ACTIVITY:
Out of the material that follows, write out exactly the lines from the line with "(emit ev s).frameReady" to the line with "(txPut b s).rxFifo = s.rxFifo := rfl", both ends included, and no others.
=======
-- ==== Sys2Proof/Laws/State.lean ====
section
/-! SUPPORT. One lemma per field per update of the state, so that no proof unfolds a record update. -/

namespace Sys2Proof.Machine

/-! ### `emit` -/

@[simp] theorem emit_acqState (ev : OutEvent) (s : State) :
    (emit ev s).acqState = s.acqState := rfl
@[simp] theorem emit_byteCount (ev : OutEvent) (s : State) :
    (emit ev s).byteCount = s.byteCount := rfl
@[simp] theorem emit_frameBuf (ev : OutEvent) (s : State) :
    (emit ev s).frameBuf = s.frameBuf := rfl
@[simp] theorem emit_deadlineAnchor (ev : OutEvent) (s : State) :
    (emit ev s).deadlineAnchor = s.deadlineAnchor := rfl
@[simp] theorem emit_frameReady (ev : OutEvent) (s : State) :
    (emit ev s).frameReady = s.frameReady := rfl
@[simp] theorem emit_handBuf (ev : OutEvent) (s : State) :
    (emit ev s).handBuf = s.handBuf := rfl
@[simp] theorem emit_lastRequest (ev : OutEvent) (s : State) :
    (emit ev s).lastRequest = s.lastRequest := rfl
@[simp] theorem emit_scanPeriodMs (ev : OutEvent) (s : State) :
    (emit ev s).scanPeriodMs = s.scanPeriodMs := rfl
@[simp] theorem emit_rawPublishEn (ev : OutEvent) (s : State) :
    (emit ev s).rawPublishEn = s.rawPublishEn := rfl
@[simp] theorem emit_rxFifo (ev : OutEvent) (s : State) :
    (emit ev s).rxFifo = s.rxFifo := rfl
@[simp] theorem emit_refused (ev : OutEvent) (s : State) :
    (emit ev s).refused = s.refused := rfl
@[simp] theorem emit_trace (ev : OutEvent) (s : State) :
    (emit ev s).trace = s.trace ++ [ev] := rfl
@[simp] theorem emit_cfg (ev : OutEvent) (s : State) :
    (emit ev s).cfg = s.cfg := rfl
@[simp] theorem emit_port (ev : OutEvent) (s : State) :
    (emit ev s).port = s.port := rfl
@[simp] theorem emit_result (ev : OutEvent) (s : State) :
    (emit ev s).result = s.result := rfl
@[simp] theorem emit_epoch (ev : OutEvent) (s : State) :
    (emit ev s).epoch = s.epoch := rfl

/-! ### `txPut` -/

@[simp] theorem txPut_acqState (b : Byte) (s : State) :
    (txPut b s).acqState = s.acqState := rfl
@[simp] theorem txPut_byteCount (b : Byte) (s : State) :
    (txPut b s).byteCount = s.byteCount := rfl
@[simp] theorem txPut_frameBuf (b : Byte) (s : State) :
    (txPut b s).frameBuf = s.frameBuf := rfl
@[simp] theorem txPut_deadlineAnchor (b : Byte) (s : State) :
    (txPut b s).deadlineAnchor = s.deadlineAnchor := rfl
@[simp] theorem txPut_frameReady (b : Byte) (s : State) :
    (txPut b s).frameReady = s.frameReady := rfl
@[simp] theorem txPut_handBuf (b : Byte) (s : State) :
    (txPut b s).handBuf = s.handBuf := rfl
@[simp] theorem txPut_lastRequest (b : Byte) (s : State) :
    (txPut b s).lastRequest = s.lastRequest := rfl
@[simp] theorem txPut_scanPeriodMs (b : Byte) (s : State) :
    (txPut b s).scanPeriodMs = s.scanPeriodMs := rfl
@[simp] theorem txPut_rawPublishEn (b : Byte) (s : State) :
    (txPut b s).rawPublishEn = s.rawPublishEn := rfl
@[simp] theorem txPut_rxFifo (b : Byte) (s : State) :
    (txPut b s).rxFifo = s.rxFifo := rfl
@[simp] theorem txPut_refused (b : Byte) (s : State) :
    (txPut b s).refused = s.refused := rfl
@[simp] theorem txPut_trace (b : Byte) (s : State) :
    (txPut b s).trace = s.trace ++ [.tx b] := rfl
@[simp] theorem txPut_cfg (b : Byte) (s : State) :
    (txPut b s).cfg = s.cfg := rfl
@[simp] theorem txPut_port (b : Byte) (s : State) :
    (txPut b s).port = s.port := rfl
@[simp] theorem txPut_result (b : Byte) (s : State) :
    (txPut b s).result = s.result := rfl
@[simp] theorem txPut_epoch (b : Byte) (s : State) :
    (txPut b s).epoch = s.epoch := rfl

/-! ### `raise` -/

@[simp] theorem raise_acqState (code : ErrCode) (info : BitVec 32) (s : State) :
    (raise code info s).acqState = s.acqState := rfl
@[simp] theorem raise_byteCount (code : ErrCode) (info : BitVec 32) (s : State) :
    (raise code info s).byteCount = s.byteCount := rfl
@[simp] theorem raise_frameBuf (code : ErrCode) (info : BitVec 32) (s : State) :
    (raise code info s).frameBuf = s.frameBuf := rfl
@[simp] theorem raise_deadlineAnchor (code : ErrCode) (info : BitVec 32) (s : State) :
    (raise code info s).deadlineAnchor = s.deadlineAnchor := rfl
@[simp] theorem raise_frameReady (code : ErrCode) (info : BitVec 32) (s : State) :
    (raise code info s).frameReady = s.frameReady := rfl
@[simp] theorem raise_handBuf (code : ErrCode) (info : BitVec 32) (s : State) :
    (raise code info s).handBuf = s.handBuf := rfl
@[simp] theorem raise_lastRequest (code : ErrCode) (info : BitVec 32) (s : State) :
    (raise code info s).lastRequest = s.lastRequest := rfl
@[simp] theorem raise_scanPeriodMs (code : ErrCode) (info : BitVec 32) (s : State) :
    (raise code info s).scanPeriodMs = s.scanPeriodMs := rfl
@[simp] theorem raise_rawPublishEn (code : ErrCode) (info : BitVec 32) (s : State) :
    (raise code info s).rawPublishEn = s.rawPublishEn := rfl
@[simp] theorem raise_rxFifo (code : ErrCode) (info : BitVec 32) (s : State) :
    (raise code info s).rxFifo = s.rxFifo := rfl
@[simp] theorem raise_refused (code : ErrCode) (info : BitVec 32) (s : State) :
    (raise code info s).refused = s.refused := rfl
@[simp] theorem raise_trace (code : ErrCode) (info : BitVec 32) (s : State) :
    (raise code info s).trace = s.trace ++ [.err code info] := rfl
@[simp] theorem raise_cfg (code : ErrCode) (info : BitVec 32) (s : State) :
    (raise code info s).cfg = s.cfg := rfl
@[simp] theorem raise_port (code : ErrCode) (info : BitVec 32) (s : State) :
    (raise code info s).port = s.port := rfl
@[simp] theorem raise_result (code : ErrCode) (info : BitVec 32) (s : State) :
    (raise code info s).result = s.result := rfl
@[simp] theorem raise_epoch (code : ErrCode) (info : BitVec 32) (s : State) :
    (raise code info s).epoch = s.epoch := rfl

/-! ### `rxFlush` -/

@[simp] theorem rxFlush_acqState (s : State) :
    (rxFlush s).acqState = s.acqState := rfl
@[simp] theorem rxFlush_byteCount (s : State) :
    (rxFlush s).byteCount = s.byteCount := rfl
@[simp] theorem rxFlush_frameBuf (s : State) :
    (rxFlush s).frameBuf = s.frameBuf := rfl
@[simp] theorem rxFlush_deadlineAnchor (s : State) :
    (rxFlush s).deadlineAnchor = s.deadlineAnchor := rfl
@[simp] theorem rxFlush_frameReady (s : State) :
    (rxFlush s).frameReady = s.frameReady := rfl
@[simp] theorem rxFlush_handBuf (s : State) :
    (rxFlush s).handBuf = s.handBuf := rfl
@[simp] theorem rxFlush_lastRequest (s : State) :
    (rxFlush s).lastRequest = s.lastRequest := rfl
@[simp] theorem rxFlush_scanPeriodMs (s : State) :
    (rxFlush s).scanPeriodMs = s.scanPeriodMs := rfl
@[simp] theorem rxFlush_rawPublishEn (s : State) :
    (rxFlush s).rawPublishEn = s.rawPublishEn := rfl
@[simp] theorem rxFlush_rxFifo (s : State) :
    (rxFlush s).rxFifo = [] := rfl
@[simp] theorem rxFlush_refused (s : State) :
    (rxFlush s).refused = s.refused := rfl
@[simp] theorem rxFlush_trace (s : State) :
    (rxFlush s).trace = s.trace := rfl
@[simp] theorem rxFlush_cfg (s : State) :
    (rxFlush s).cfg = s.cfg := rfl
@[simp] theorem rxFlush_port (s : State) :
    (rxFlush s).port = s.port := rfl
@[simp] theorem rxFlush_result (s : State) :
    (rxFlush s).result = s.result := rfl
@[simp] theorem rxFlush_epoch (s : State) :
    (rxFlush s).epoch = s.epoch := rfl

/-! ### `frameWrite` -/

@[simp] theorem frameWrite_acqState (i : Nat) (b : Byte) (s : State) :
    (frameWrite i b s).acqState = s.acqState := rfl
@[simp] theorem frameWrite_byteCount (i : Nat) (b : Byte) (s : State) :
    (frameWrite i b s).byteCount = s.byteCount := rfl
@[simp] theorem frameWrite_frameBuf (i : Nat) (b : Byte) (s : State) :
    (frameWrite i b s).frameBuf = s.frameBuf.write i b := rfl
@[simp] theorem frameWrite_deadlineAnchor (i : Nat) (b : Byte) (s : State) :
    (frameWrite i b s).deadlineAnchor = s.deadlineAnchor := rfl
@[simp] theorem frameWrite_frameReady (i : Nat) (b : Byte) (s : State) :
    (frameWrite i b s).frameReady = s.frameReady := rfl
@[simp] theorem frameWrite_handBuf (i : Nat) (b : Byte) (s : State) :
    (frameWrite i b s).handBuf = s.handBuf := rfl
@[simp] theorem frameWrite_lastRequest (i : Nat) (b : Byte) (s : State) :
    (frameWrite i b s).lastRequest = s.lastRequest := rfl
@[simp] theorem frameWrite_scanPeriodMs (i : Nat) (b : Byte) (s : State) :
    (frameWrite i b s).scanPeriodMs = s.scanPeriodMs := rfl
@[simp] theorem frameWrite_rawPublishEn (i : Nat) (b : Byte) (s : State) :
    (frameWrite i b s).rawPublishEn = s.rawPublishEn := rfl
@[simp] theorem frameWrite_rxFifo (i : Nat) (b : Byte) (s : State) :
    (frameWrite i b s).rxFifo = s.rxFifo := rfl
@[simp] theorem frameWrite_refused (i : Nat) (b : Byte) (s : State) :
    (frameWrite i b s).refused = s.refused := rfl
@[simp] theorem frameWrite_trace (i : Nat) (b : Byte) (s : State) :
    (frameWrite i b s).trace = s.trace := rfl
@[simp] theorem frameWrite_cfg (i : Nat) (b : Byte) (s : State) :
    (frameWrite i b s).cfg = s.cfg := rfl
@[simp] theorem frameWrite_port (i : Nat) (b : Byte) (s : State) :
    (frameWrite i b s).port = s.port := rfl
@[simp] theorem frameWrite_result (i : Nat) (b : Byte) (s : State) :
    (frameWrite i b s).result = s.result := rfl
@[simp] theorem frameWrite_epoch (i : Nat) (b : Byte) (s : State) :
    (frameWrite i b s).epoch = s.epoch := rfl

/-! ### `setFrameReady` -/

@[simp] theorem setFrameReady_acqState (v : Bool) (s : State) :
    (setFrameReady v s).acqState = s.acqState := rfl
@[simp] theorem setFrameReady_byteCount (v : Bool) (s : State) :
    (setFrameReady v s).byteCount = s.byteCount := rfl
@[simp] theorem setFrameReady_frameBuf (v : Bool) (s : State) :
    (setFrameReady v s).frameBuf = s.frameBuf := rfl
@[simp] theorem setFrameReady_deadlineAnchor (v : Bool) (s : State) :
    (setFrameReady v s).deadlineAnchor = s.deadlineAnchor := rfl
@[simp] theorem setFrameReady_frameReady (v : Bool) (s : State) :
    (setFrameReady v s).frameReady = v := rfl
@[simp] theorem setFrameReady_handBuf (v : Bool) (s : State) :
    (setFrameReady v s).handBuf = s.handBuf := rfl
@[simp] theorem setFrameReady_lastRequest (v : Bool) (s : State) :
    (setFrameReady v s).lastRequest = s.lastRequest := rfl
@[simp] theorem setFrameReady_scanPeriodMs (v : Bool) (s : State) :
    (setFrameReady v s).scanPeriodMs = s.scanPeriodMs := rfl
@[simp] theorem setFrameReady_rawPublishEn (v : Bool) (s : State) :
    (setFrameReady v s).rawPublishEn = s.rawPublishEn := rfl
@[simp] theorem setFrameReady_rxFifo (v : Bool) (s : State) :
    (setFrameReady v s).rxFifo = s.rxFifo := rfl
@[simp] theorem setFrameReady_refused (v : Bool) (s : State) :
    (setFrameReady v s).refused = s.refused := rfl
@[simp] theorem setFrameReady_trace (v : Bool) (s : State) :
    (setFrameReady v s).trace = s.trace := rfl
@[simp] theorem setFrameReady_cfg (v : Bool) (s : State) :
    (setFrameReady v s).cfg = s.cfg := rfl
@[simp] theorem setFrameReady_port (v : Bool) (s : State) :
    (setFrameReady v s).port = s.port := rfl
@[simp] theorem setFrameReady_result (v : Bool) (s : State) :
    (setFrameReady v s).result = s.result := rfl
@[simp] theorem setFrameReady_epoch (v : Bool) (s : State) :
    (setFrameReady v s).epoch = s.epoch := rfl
=======
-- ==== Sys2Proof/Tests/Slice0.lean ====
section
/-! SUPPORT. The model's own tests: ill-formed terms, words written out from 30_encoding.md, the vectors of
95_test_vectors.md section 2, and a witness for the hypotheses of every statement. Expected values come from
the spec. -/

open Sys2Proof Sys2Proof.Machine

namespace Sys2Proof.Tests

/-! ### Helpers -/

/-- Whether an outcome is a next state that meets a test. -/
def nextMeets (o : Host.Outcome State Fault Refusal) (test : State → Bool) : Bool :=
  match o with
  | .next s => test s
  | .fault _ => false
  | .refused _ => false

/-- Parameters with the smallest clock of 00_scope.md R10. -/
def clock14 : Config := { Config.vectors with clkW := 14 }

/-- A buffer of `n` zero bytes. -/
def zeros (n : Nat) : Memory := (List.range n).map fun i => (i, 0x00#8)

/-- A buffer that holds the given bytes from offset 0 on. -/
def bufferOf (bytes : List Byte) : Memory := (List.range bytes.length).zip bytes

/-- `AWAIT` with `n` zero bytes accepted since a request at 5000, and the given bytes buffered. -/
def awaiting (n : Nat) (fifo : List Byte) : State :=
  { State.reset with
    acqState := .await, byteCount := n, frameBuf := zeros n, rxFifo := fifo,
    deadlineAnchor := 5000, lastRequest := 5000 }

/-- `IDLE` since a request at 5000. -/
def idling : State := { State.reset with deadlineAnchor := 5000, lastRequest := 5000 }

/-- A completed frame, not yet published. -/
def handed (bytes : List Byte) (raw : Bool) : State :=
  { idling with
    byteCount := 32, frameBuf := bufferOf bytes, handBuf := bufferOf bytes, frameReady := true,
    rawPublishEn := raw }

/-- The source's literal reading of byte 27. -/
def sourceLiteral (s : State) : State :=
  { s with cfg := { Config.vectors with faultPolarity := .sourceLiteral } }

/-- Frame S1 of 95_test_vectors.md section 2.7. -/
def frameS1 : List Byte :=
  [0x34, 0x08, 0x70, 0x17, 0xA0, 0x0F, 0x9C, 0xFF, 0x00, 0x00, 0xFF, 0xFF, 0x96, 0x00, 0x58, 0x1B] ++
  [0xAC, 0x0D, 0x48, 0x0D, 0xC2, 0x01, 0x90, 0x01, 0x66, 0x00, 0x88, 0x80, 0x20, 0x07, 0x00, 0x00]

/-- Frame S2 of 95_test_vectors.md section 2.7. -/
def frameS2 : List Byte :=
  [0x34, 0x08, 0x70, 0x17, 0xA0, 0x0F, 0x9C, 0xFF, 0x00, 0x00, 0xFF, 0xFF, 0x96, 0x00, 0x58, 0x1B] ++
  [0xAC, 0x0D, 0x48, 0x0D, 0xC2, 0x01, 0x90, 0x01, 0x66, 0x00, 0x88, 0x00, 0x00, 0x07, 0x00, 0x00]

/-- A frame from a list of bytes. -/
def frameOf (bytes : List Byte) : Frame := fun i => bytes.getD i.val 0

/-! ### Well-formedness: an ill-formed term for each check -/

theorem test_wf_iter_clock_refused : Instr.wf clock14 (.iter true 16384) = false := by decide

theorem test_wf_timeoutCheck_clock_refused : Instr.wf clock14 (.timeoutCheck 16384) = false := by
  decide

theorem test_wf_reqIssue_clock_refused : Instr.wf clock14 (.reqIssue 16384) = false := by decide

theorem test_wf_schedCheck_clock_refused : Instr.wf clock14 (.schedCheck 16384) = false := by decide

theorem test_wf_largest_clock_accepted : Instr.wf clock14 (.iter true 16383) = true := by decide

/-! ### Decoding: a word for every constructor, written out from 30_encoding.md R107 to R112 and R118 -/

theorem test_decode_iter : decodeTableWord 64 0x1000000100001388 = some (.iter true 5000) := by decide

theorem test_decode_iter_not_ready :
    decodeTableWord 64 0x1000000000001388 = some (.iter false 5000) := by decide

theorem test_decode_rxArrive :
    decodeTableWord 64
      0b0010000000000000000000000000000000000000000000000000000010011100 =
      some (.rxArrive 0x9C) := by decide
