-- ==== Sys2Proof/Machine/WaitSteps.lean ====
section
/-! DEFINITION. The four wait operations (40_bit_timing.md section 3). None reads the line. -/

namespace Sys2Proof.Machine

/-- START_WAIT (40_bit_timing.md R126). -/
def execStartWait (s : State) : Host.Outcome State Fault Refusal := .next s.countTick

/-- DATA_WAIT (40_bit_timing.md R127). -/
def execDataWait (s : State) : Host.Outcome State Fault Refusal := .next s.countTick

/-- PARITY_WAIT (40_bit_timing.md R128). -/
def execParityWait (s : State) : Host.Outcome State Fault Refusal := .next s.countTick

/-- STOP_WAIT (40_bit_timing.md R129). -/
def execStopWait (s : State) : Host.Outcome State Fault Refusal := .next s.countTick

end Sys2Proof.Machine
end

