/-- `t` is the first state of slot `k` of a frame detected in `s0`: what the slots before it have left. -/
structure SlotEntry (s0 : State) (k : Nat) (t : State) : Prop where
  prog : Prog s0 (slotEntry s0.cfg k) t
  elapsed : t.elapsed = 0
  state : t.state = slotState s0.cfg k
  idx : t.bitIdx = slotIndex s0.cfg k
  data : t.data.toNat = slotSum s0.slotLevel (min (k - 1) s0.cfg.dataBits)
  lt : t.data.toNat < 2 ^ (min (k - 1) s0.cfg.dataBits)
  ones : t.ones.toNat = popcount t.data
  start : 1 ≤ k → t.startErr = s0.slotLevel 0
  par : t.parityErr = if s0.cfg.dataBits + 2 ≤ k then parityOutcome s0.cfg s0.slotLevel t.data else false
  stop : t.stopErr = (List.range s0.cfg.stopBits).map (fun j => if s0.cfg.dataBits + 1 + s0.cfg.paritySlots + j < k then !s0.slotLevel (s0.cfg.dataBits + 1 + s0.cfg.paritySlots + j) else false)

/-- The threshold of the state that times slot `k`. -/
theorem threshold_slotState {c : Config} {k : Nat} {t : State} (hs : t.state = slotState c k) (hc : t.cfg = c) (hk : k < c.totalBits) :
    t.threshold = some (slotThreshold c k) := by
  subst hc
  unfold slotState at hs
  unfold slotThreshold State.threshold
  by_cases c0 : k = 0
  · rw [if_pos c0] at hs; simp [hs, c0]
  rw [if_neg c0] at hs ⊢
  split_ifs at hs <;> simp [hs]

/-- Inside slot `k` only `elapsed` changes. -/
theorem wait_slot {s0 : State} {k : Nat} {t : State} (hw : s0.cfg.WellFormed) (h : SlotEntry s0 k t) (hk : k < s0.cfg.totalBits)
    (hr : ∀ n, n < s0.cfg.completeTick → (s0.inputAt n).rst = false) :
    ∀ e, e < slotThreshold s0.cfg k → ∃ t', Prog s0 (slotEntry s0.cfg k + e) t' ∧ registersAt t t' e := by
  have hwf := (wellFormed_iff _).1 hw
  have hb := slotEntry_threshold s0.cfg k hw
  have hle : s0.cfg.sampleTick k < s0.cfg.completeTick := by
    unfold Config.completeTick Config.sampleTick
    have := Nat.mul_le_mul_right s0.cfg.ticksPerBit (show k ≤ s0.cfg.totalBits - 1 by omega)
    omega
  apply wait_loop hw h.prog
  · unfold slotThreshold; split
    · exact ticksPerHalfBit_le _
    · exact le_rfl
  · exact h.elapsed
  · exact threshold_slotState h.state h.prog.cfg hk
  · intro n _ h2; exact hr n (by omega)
=======
RESULT OF THIS TASK:
    (emit ev s).frameReady = s.frameReady := rfl
@[simp] theorem emit_handBuf (ev : OutEvent) (s : State) :
    (emit ev s).handBuf = s.handBuf := rfl
@[simp] theorem emit_lastRequest (ev : OutEvent) (s : State) :
    (emit ev s).lastRequest = s.lastRequest := rfl
@[simp] theorem emit_scanPeriodMs (ev : OutEvent) (s : State) :
    (emit ev s).scanPeriodMs = s.scanPeriodMs := rfl
@[simp] theorem emit_rawPublishEn (ev : OutEvent) (s : State) :
    (emit ev s).rawPublishEn = s.rawPublishEn := rfl
@[simp] theorem emit_rxFifo (ev : OutEvent) (s : State) :
    (emit ev s).rxFifo = s.rxFifo := rfl
@[simp] theorem emit_refused (ev : OutEvent) (s : State) :
    (emit ev s).refused = s.refused := rfl
@[simp] theorem emit_trace (ev : OutEvent) (s : State) :
    (emit ev s).trace = s.trace ++ [ev] := rfl
@[simp] theorem emit_cfg (ev : OutEvent) (s : State) :
    (emit ev s).cfg = s.cfg := rfl
@[simp] theorem emit_port (ev : OutEvent) (s : State) :
    (emit ev s).port = s.port := rfl
@[simp] theorem emit_result (ev : OutEvent) (s : State) :
    (emit ev s).result = s.result := rfl
@[simp] theorem emit_epoch (ev : OutEvent) (s : State) :
    (emit ev s).epoch = s.epoch := rfl

/-! ### `txPut` -/

@[simp] theorem txPut_acqState (b : Byte) (s : State) :
    (txPut b s).acqState = s.acqState := rfl
@[simp] theorem txPut_byteCount (b : Byte) (s : State) :
    (txPut b s).byteCount = s.byteCount := rfl
@[simp] theorem txPut_frameBuf (b : Byte) (s : State) :
    (txPut b s).frameBuf = s.frameBuf := rfl
@[simp] theorem txPut_deadlineAnchor (b : Byte) (s : State) :
    (txPut b s).deadlineAnchor = s.deadlineAnchor := rfl
@[simp] theorem txPut_frameReady (b : Byte) (s : State) :
    (txPut b s).frameReady = s.frameReady := rfl
@[simp] theorem txPut_handBuf (b : Byte) (s : State) :
    (txPut b s).handBuf = s.handBuf := rfl
@[simp] theorem txPut_lastRequest (b : Byte) (s : State) :
    (txPut b s).lastRequest = s.lastRequest := rfl
@[simp] theorem txPut_scanPeriodMs (b : Byte) (s : State) :
    (txPut b s).scanPeriodMs = s.scanPeriodMs := rfl
@[simp] theorem txPut_rawPublishEn (b : Byte) (s : State) :
    (txPut b s).rawPublishEn = s.rawPublishEn := rfl
@[simp] theorem txPut_rxFifo (b : Byte) (s : State) :
    (txPut b s).rxFifo = s.rxFifo := rfl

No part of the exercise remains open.